-- ==== Sys2Proof/Certificates/Slice0/Obligations.lean ====
section
/-! DEFINITION. The obligations: what each command does, family by family, and what every step keeps. -/

open Sys2Proof Sys2Proof.Machine

/-- One step carries out the command at the front of the queue with the rest of the queue, and answers what it answers. -/
def Obligations.StepRunsTheFrontCommand : Prop :=
  ∀ (c : Instr) (rest : List Instr) (s : State), s.pending = c :: rest → step s = exec c { s with pending := rest }

/-- On an empty queue the block idles: the step changes nothing. This is the model's own choice, for the spec gives the block no step of
its own (log 1). -/
def Obligations.StepIdlesOnAnEmptyQueue : Prop := ∀ s : State, s.pending = [] → step s = .next s

/-- The state after reset: nothing is commanded, every ring is OFF and not valid, no context, window, tally counter or stream is valid, no
region of memory has an owner, every grate is IDLE, no unit is ready, every die's bundles are DOWN, every flue link is DOWN and not
enabled, the module is STANDALONE with nobody in its table, no host link is up, and kindling stands before K0 (R118, R140, R326, R416,
R489, R494, R582). The memory after reset has its canonical form. -/
def Obligations.ResetLeavesNothingSetUp : Prop :=
  (State.reset.pending = [] ∧ State.reset.mem = [] ∧ State.reset.tick = 0 ∧
   (∀ n, (State.reset.ring n).v = false ∧ (State.reset.ring n).st = .off) ∧ (∀ c, (State.reset.ctxE c).v = false) ∧
   (∀ i, (Tab.get {} State.reset.spadWins i : SpadWin).v = false) ∧ (∀ i, (State.reset.tally i).v = false) ∧
   (∀ i, (State.reset.stream i).v = false) ∧ (∀ r, (Tab.get {} State.reset.owners r : Owner).v = false) ∧
   (∀ g, (State.reset.gr g).st = .idle ∧ (State.reset.gr g).slots = []) ∧ State.reset.kindle.ready0 = 0 ∧
   (∀ d b, (State.reset.bundle d b).st = .down) ∧ (∀ f, (State.reset.fl f).st = .down ∧ (State.reset.fl f).en = false) ∧
   State.reset.group.gst = .standalone ∧ (∀ p, (State.reset.memb p).st = 0) ∧ (∀ h, (State.reset.host h).dlup = false) ∧
   State.reset.kindle.stage = 0) ∧
  (Mem.wf State.reset.mem = true)

/-- From every state whose memory has its canonical form (addresses rising, no byte listed that reads as an unlisted one does), every step
leaves a state whose memory has it: equal memories are equal data. -/
def Obligations.StepKeepsMemoryCanonical : Prop := StepKeeps (fun s => Mem.wf s.mem = true)

/-- No step changes the steppings and the debug lock that the fuses hold, and no step lowers the value of an anti-rollback counter,
whatever a torn raise leaves in its record (R513, R520 to R522). -/
def Obligations.StepKeepsFusesAndCounters : Prop :=
  ∀ s t : State, step s = .next t →
    t.trust.cstep = s.trust.cstep ∧ t.trust.hsteps = s.trust.hsteps ∧ t.trust.permlock = s.trust.permlock ∧
    ∀ i, arbValue s i ≤ arbValue t i

/-- Every command leaves each part of the state that Instr.mayWrite does not list for it exactly as it was, the queue among them. -/
def Obligations.EachCommandWritesOnlyItsParts : Prop :=
  ∀ (c : Instr) (s t : State), exec c s = .next t → ∀ p : Part, p ∉ c.mayWrite → p.same s t

/-- A command whose operands are not such as the command can carry never completes, in any state (R30, R246, R371, R420, R437). -/
def Obligations.IllFormedCommandsNeverComplete : Prop := ∀ (c : Instr) (s t : State), c.wf = false → exec c s ≠ .next t

/-- An address P in the interleaved alias names the same byte as the direct address D that R22 computes from it. -/
def Obligations.AliasNamesItsDirectAddress : Prop :=
  ∀ p a n l d : Nat, 0x020000000000 ≤ p → p < 0x020000000000 + 0x18000000000 → a = p - 0x020000000000 →
    n = a / 2 ^ 12 % 4 → l = a / 2 ^ 14 % 2 ^ 27 * 0x1000 + a % 2 ^ 12 → d = n * 0x6000000000 + l →
    placeOf p = .main n d ∧ placeOf d = .main n d ∧ keyOf p = keyOf d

────────────────────

**What the task requires**
Everything starting at the line containing "enabled, the module" and ending at the line containing "(State.reset.pending = []" in the records above should be repeated exactly, and only that.

**Response to this task**
enabled, the module is STANDALONE with nobody in its table, no host link is up, and kindling stands before K0 (R118, R140, R326, R416,
R489, R494, R582). The memory after reset has its canonical form. -/
def Obligations.ResetLeavesNothingSetUp : Prop :=
  (State.reset.pending = [] ∧ State.reset.mem = [] ∧ State.reset.tick = 0 ∧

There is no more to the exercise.